Jonathan Lovett, Esq., White Plains, Attorney for Plaintiff. Stephen J. Gaba, Esq., Drake Loeb Heller Kennedy Gogerty Gaba & Rodd PLLC, New Windsor, Attorney for Defendants.
PETER M. FORMAN, J.

Plaintiff is a former member of the Town of Hyde Park Police Department. The individually named defendants are a former Town Supervisor and three former Town Councilmen (collectively, the “Town Board”). This action seeks compensatory and punitive damages on the grounds that Defendants obstructed or defeated Plaintiff's civil service rights in violation of Civil Service Law § 106.

Defendants now move for an Order dismissing the Complaint pursuant to CPLR § 3212. That motion is granted for the reasons stated herein.

BACKGROUND

In 1986, Plaintiff was hired to work as a police officer in the Town of Hyde Park Police Department. He was promoted to Sergeant in 1988, and was promoted to Lieutenant in 2004. Plaintiff held each of these positions on a permanent competitive civil service basis.

On or about November 1, 2009, Plaintiff was named the provisional Chief of Police. This appointment was made on a provisional basis because Plaintiff had not yet taken or passed the civil service examination necessary to qualify for a permanent appointment as Chief of Police. The Lieutenant position was not filled after Plaintiff was appointed provisional Chief of Police.

Plaintiff alleges that a promotional exam was scheduled for March of 2010, and that it was “understood and agreed” at the time that he was provisionally appointed that he would be promoted to Chief of Police on a permanent basis if he passed that examination. Plaintiff also alleges that it was “understood and agreed” that the examination would be conducted on a promotional basis, making Plaintiff the only person eligible to take the examination. Plaintiff also alleges that it was also understood and agreed that Plaintiff would continue to serve as the provisional Chief of Police if he failed the promotional examination.

The individually named defendants were elected on November 4, 2009, and took office for the first time on January 1, 2010. Ten days later, the newly-elected Town Board decided that the Chief of Police civil service examination would be conducted on an open and competitive basis, rather than on a promotional basis.
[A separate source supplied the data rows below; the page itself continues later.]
theorem execNeighbourSolicitation_eff (port address sender : Nat) (s : State) {t : State} (h : execNeighbourSolicitation port address sender s = .next t) : Eff [.wire] s t := by
  unfold execNeighbourSolicitation at h
  try dsimp only [bind, Except.bind, Except.map, pure, Except.pure, Option.map] at h
  repeat' (first
    | (split at h)
    | (replace h := ok_fst h; subst h)
    | (replace h := Option.some.inj h; subst h)
    | cases h
    | (dsimp only at h))
  all_goals repeat' (first
    | (with_reducible assumption)
    | (with_reducible exact Eff.refl _ _)
    | ((with_reducible show Eff _ _ (emit ..)); (with_reducible refine Eff.step ?_ (emit_eff ..) ?hc); case hc => rfl)
    | (with_reducible refine Eff.mapGetD ?_ (fun k => ?_))
    | (with_reducible refine Eff.foldl ?_ (fun s x => ?_))
    | dsimp only
    | dsimp only [Option.getD_some, Option.getD_none]
    | split
    | simp only [List.length_map, length_mapIf, length_setAt])

theorem execEchoRequest_eff (port : Nat) (v6 : Bool) (address sender : Nat) (payload : List Byte) (s : State) {t : State} (h : execEchoRequest port v6 address sender payload s = .next t) : Eff [.wire] s t := by
  unfold execEchoRequest at h
  try dsimp only [bind, Except.bind, Except.map, pure, Except.pure, Option.map] at h
  repeat' (first
    | (split at h)
    | (replace h := ok_fst h; subst h)
    | (replace h := Option.some.inj h; subst h)
    | cases h
    | (dsimp only at h))
  all_goals repeat' (first
    | (with_reducible assumption)
    | (with_reducible exact Eff.refl _ _)
    | ((with_reducible show Eff _ _ (emit ..)); (with_reducible refine Eff.step ?_ (emit_eff ..) ?hc); case hc => rfl)
    | (with_reducible refine Eff.mapGetD ?_ (fun k => ?_))
    | (with_reducible refine Eff.foldl ?_ (fun s x => ?_))
    | dsimp only
    | dsimp only [Option.getD_some, Option.getD_none]
    | split
    | simp only [List.length_map, length_mapIf, length_setAt])

theorem execDynamicAddressAssignment_eff (address : Nat) (setdasa : Option Nat) (s : State) {t : State} (h : execDynamicAddressAssignment address setdasa s = .next t) : Eff [.side] s t := by
  unfold execDynamicAddressAssignment at h
  try dsimp only [bind, Except.bind, Except.map, pure, Except.pure, Option.map] at h
  repeat' (first
    | (replace h := Host.Outcome.next.inj h; subst h)
    | (replace h := Option.some.inj h; subst h)
    | cases h
    | (dsimp only at h))
  all_goals repeat' (first
    | (with_reducible assumption)
    | (with_reducible exact Eff.refl _ _)
    | (with_reducible refine Eff.mapGetD ?_ (fun k => ?_))
    | (with_reducible refine Eff.foldl ?_ (fun s x => ?_))
    | split
    | (with_reducible apply Eff.of_rec (s := _))
    | (with_reducible exact .inl rfl)
    | (with_reducible rfl)
    | exact .inr rfl
    | (with_reducible exact .inl ⟨rfl, rfl, rfl, rfl⟩)
    | (with_reducible exact .inl (map_map_keep (fun _ => by first | rfl | ((try dsimp only); split <;> rfl))))
    | simp only [List.length_map, length_mapIf, length_setAt]
    | exact .inr ⟨rfl, by first | exact id | simp only [length_setAt, length_mapIf]⟩
    | exact .inr ⟨rfl, fun h => all_filter h⟩
    | exact .inr ⟨rfl, fun h => wf_set h _ _⟩
    | exact .inr ⟨rfl, fun h => wf_writeN h _ _⟩)

/-! ### Machine/Sessions.lean -/

theorem setSession_eff (s : State) (g : Nat) (f : Session → Session) : Eff [.sessions] s (setSession s g f) := by
  unfold setSession
  repeat' (first
    | (with_reducible exact Eff.refl _ _)
    | ((with_reducible show Eff _ _ (setGlove ..)); (with_reducible refine Eff.step ?_ (setGlove_eff_s _ _ _ (fun _ => by first | (with_reducible rfl) | ((try dsimp only); split <;> (with_reducible rfl)))) ?hc); case hc => rfl))

theorem cmdSessionKeygen_eff {p : Packet} {s t : State} {x : Done} (h : (cmdSessionKeygen).body p s = .ok (t, x)) : Eff [.hostMem, .vectors, .sessions, .outstanding, .casks, .free] s t := by
  unfold cmdSessionKeygen at h
  try dsimp only [bind, Except.bind, Except.map, pure, Except.pure, Option.map] at h
  repeat' (first
    | (split at h)
    | cases h)
  all_goals repeat' (first
    | (with_reducible exact Eff.refl _ _)
    | ((with_reducible refine Eff.step ?_ (drawBytes_eff ..) ?hc); case hc => rfl)
    | ((with_reducible refine Eff.step ?_ (writeWindow_eff (h := by assumption) ..) ?hc); case hc => rfl)
    | ((with_reducible show Eff _ _ (setSession ..)); (with_reducible refine Eff.step ?_ (setSession_eff ..) ?hc); case hc => rfl))

theorem execSessionKeygen_eff (p : Packet) (s : State) {t : State} (h : execSessionKeygen p s = .next t) : Eff (.hostMem :: .ent :: .gloves :: .casks :: .free :: answering) s t := by
  exact runCmd_eff (fun _ _ _ _ h => (cmdSessionKeygen_eff (h := h) ..).weaken rfl) rfl (by first | exact .inl (fun _ _ => rfl) | exact .inr rfl) h

theorem pairSpent_eff (p : Packet) (s : State) : Eff [.sessions] s (pairSpent p s) := by
  unfold pairSpent
  repeat' (first
    | (with_reducible assumption)
    | (with_reducible exact Eff.refl _ _)
    | ((with_reducible show Eff _ _ (setSession ..)); (with_reducible refine Eff.step ?_ (setSession_eff ..) ?hc); case hc => rfl)
    | (with_reducible refine Eff.mapGetD ?_ (fun k => ?_))
    | (with_reducible refine Eff.foldl ?_ (fun s x => ?_))
    | dsimp only
    | dsimp only [Option.getD_some, Option.getD_none]
    | split
    | simp only [List.length_map, length_mapIf, length_setAt])

theorem cmdSessionOpen_eff {p : Packet} {s t : State} {x : Done} (h : (cmdSessionOpen).body p s = .ok (t, x)) : Eff [.sessions] s t := by
  unfold cmdSessionOpen at h
  obtain ⟨_, _, h⟩ := of_bind_ok h
  dsimp only at h
  generalize confirmation _ _ _ = c1 at h
  generalize okBytes _ = c2 at h
  generalize (fun x : Session => (_ : Session)) = f at h
  generalize (fun x : Session => (_ : Session)) = f2 at h
  split at h
  · have h := ok_fst h; subst h; exact setSession_eff ..
  · have h := ok_fst h; subst h; exact setSession_eff ..

theorem execSessionOpen_eff (p : Packet) (s : State) {t : State} (h : execSessionOpen p s = .next t) : Eff answering s t := by
  exact runCmd_eff (fun _ _ _ _ h => (cmdSessionOpen_eff (h := h) ..).weaken rfl) rfl (.inl (fun _ _ => rfl)) h
    (fun _ _ => (pairSpent_eff ..).weaken rfl)

theorem cmdSessionClose_eff {p : Packet} {s t : State} {x : Done} (h : (cmdSessionClose).body p s = .ok (t, x)) : Eff [.sessions] s t := by
  unfold cmdSessionClose at h
  repeat' (first
    | (replace h := ok_fst h; subst h))
  all_goals repeat' (first
    | (with_reducible exact Eff.refl _ _)
    | ((with_reducible show Eff _ _ (setSession ..)); (with_reducible refine Eff.step ?_ (setSession_eff ..) ?hc); case hc => rfl))

theorem execSessionClose_eff (p : Packet) (s : State) {t : State} (h : execSessionClose p s = .next t) : Eff answering s t := by
  exact runCmd_eff (fun _ _ _ _ h => (cmdSessionClose_eff (h := h) ..).weaken rfl) rfl (by first | exact .inl (fun _ _ => rfl) | exact .inr rfl) h

theorem cmdSessionQuery_eff {p : Packet} {s t : State} {x : Done} (h : (cmdSessionQuery).body p s = .ok (t, x)) : Eff [] s t := by
  unfold cmdSessionQuery at h
  repeat' (first
    | (replace h := ok_fst h; subst h))
  all_goals repeat' (first
    | (with_reducible exact Eff.refl _ _))

theorem execSessionQuery_eff (p : Packet) (s : State) {t : State} (h : execSessionQuery p s = .next t) : Eff answering s t := by
  exact runCmd_eff (fun _ _ _ _ h => (cmdSessionQuery_eff (h := h) ..).weaken rfl) rfl (by first | exact .inl (fun _ _ => rfl) | exact .inr rfl) h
Plaintiff and Defendants have made numerous allegations against each other relating to the events that transpired during the relatively short period of time that Plaintiff served as the Town's provisional Chief of Police. While there are significant discrepancies in the competing factual accounts that have been provided by the parties on this motion, it is evident that the relationship between Plaintiff and the newly-elected Town Board quickly became toxic.

On March 10, 2010, Plaintiff submitted a letter expressing his intent to retire from the Town of Hyde Park Police Department effective April 10, 2010. That letter cited his concerns about the direction the Town Board was taking the police department, and the “almost total lack of communication” between Plaintiff and the Town Board.

Plaintiff alleges that he submitted this retirement letter because: (1) he had become aware that the Town Board was contemplating abolishing the position of Lieutenant, and (2) he was advised by a member of the Town Board that he would never be appointed as the permanent Chief of Police, regardless of his performance on the civil service examination. Plaintiff alleges that under these circumstances, he felt compelled to retire in order to preserve his health benefits, which would be forfeited if his employment ended due to termination rather than retirement.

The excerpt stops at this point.